Did Hungary breach agreement with banks?

March 20, 2017, 4:51 pm  english version Hungarian version  
The European Bank for Reconstruction and Development (EBRD) responded amicably to the amendment of the Judicial Enforcement Act by the Hungarian Parliament by which - to Portfolio’s best knowledge - the country has violated its agreement signed with the EBRD on 9 February 2015. The bank has now offered co-operation with Parliament.

In the Memorandum of Understanding signed with the EBRD and Erste Bank on 9 February 2015, the cabinet had pledged that "further restrictions on foreclosures and evictions to be eschewed and the scope of the existing programme aimed at purchasing the properties of troubled retail borrowers is to be expanded, while the eligibility criteria are to be relaxed."

According to our preliminary assessment, the recent legislation change means Budapest fails to honour the MoU.

Earlier this month, Parliament passed a law amendment that raised the reserve price of properties slated for auction, i.e. banned property to be sold under market value.

This is the first time the EBRD commented on the issue, and its tone was friendly. The statement it released said it will work together with Parliament to examine the possible impacts of the new law and identify ways to mitigate any potential negative consequences.

The consequences of the measure include the dragging out of auctions and harm being done to non-paying mortgage holders and thus their creditors. The single goal of the law amendment seems to be not to have the local press churning out reports about auctions of people’s homes.

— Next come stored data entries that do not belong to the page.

-- ==== Sys2Proof/Proofs/Frames.lean ====
section
namespace Sys2Proof.Laws.Parts

/-- Every request's operands are read back: the family Parts, in one statement. -/
theorem readBack (i : Instr) : Statement i := by
  cases i with
  | identify r => exact identify r
  | fetchNotices r limit => exact fetchNotices r limit
  | subscribe r kinds => exact subscribe r kinds
  | channelReset r => exact channelReset r
  | readTime r => exact readTime r
  | claim r function wait seize => exact claim r function wait seize
  | release r function => exact release r function
  | queryFunction r function => exact queryFunction r function
  | tighten r function newLevel revoke => exact tighten r function newLevel revoke
  | readFunctions r => exact readFunctions r
  | setDsl r coupling => exact setDsl r coupling
  | braced r id => exact braced r id
  | defer r id extra => exact defer r id extra
  | setLead r lead => exact setLead r lead
  | readDisturbances r part => exact readDisturbances r part
  | trackerConfig r enable deadTime => exact trackerConfig r enable deadTime
  | trackerRestart r => exact trackerRestart r
  | readTracker r => exact readTracker r
  | readForecast r => exact readForecast r
  | readAndClearEdgeCounts r => exact readAndClearEdgeCounts r
  | setMode r port mode force => exact setMode r port mode force
  | readPort r port => exact readPort r port
  | setHookTiming r port seize glitch pulseMax flashMax digitGap =>
    exact setHookTiming r port seize glitch pulseMax flashMax digitGap
  | readDial r port => exact readDial r port
  | clearDial r port => exact clearDial r port
  | ring r port cadence cycles => exact ring r port cadence cycles
  | stopRing r port => exact stopRing r port
  | setCadence r entry stepCount steps => exact setCadence r entry stepCount steps
  | setExchangeRingCount r n => exact setExchangeRingCount r n
  | readRing r part => exact readRing r part
  | runTest r kind target force limits => exact runTest r kind target force limits
  | runGatedTest r gate => exact runGatedTest r gate
  | abortTest r => exact abortTest r
  | readTestResult r => exact readTestResult r
  | installGate r gate gateLevel kind target limits => exact installGate r gate gateLevel kind target limits
  | removeGate r gate => exact removeGate r gate
  | setCable r constant => exact setCable r constant
  | readGates r gate => exact readGates r gate
  | setClassLevel r cls level => exact setClassLevel r cls level
  | releaseLockout r => exact releaseLockout r
  | readIsolation r => exact readIsolation r
  | readLog r fromSeq form => exact readLog r fromSeq form
  | clearLog r => exact clearLog r
  | setLogPolicy r policy => exact setLogPolicy r policy
  | readCapture r => exact readCapture r
  | clearCapture r => exact clearCapture r
  | setMasks r masks => exact setMasks r masks
  | setThreshold r threshold => exact setThreshold r threshold
  | clearPending r classes => exact clearPending r classes
  | startQuiet r seconds => exact startQuiet r seconds
  | endQuiet r => exact endQuiet r
  | readPower r => exact readPower r
  | saveSettings r => exact saveSettings r
  | _ => exact of_none rfl

end Sys2Proof.Laws.Parts

namespace Sys2Proof.Machine

/-! ## A request's frame (R7, R8) -/

@[simp] theorem limitBytes_length (l : List LimitArg) : (limitBytes l).length = 9 * l.length := by
  induction l with
  | nil => rfl
  | cons x rest ih => simp [limitBytes, ih]; omega

@[simp] theorem stepBytes_length (l : List StepArg) : (stepBytes l).length = 4 * l.length := by
  induction l with
  | nil => rfl
  | cons x rest ih => simp [stepBytes, ih]; omega

/-- A well-formed request's operands fit a frame of 64 bytes (R7). -/
theorem operands_length_le {i : Instr} {r : Req} {code : Byte} {ops : List Byte} (hw : i.wellFormed = true)
    (h : requestParts i = some (r, code, ops)) : ops.length ≤ 60 := by
  cases i with
  | setCadence _ _ _ steps =>
    cases h
    have : steps.length ≤ 3 := by simpa [Instr.wellFormed] using hw
    simp
    omega
  | runTest _ _ _ _ limits =>
    cases h
    have : limits.length ≤ 4 := by simpa [Instr.wellFormed] using hw
    simp
    omega
  | installGate _ _ _ _ _ limits =>
    cases h
    have : limits.length ≤ 4 := by simpa [Instr.wellFormed] using hw
    simp
    omega
  | _ => cases h <;> simp

theorem encodeFrame_eq {i : Instr} {r : Req} {code : Byte} {ops : List Byte}
    (h : requestParts i = some (r, code, ops)) :
    encodeFrame i = some (byte (4 + ops.length) :: code :: levelByte r :: r.tag :: ops) := by
  simp [encodeFrame, h, byte]

/-- Byte 2 of a request frame carries the channel field and the level (R7). -/
theorem levelByte_fields (channel level : BitVec 2) :
    ((0#2 ++ channel) ++ (0#2 ++ level)).extractLsb' 4 2 = channel ∧
      ((0#2 ++ channel) ++ (0#2 ++ level)).extractLsb' 0 2 = level := by
  revert channel level
  decide

theorem level_of_levelByte (r : Req) : (levelByte r).extractLsb' 0 2 = r.level :=
  (levelByte_fields _ r.level).2

/-- Byte 2 of a request's frame names its channel on the channel's port. -/
theorem frameChannel_levelByte (r : Req) : frameChannel r.channel.physPort (levelByte r) = some r.channel := by
  unfold frameChannel levelByte
  cases hc : r.channel
  · simp only [Channel.physPort, (levelByte_fields _ r.level).1]
    rfl
  · simp only [Channel.physPort, (levelByte_fields _ r.level).1]
    rfl
  · rfl

section
variable {i : Instr} {r : Req} {code : Byte} {ops : List Byte}

theorem decodeFrame_of_parts (hw : i.wellFormed = true) (h : requestParts i = some (r, code, ops)) (b : Byte) :
    decodeFrame r.channel.physPort (b :: code :: levelByte r :: r.tag :: ops) = some i := by
  simp only [decodeFrame, frameChannel_levelByte, level_of_levelByte]
  exact Laws.Parts.readBack i hw r code ops h

theorem formOk_of_parts (hl : ops.length ≤ 60) :
    formOk r.channel.physPort (byte (4 + ops.length) :: code :: levelByte r :: r.tag :: ops) = true := by
  simp [formOk, frameLength, byte, frameByte, frameChannel_levelByte]
  omega

/-- Settles O4: the family Parts reads every request's operands back, and byte 2 its channel and level. -/
theorem frameRoundTrip : Obligations.FrameRoundTrip := by
  intro i r code ops hw h
  have hl := operands_length_le hw h
  refine ⟨_, encodeFrame_eq h, ?_, ?_, formOk_of_parts hl, decodeFrame_of_parts hw h _⟩
  · simp
  · simp
    omega

/-- With no partial frame there is nothing to discard. -/
theorem setGatewayPartial_of_empty {s : State} (h : s.gateway.partialFrame = []) : setGatewayPartial [] s = s := by
  simp [setGatewayPartial, State.updGateway, ← h]

theorem setModemPartial_of_empty {s : State} (h : s.modem.partialFrame = []) : setModemPartial [] s = s := by
  simp [setModemPartial, State.updModem, ← h]

/-- The checks of R8 pass a request's frame to its owner. -/
theorem serveFrame_of_parts (hw : i.wellFormed = true) (h : requestParts i = some (r, code, ops)) :
    serveFrame r.channel.physPort (byte (4 + ops.length) :: code :: levelByte r :: r.tag :: ops) =
      respond code r.tag (answer i) := by
  funext s
  simp only [serveFrame, formOk_of_parts (operands_length_le hw h), if_true, decodeFrame_of_parts hw h]
  rfl

end

/-- Settles O5: both ways the port takes the same number of bytes, and `serveFrame_of_parts`. -/
theorem framesServeTheirRequest : Obligations.FramesServeTheirRequest := by
  intro i r code ops bytes s hw h hb
  obtain rfl : byte (4 + ops.length) :: code :: levelByte r :: r.tag :: ops = bytes := by
    simpa [encodeFrame_eq h] using hb
  have hserve := serveFrame_of_parts hw h
  have hexec := exec_request (i := i) (by simp [isRequest, h]) s
  refine ⟨fun hc hp => ⟨_, ?_, hexec⟩, fun hc hp => ⟨_, ?_, hexec⟩⟩
  · have hport : r.channel.physPort = .gateway := by simp [hc, Channel.physPort]
    have hl := operands_length_le hw h
    have hlength : byte (4 + ops.length) ≠ 0#8 := by
      intro h0
      have := congrArg BitVec.toNat h0
      simp [byte] at this
      omega
    rw [hport] at hserve
    have hn : ops.length + 1 + 1 + 1 + 1 = 4 + ops.length := by omega
    simp [exec, execGatewayTransfer, done, hp, setGatewayPartial_of_empty, hserve, arrive, h, hport, hn, hlength]
  · have hport : r.channel.physPort = .modem := by cases hr : r.channel <;> simp_all [Channel.physPort]
    rw [hport] at hserve
    simp [exec, execModemFrame, done, hp, setModemPartial_of_empty, hserve, arrive, h, hport]

end Sys2Proof.Machine
end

In view of that, the EBRD was particularly friendly with the cabinet.

Its statement goes like this:

The EBRD and the Hungarian authorities have agreed to set up a working group to analyse the impact on the banking sector of the recent amendment of the Judicial Enforcement Act by the country’s Parliament and to identify ways to mitigate any potential adverse consequences.

The Government of Hungary and the EBRD signed a Memorandum of Understanding in February 2015 aimed at strengthening the country’s financial sector, improving its level of efficiency and profitability as well as boosting lending. Facilitating access to finance is key to support economic growth.

Under the Memorandum the Government of Hungary pledged to "promote a stable and predictable framework to support macroeconomic stability." The successful implementation of the Memorandum had positive impacts on the development of the economy and strengthened the local banking sector.

The EBRD regards the creation and safeguarding of a stable business environment which allows the financial sector to serve the economy and consumers as critical for sustainable growth. The Bank is committed to continue its fruitful cooperation with the Hungarian authorities and institutions such as the Central Bank and the Banking Association.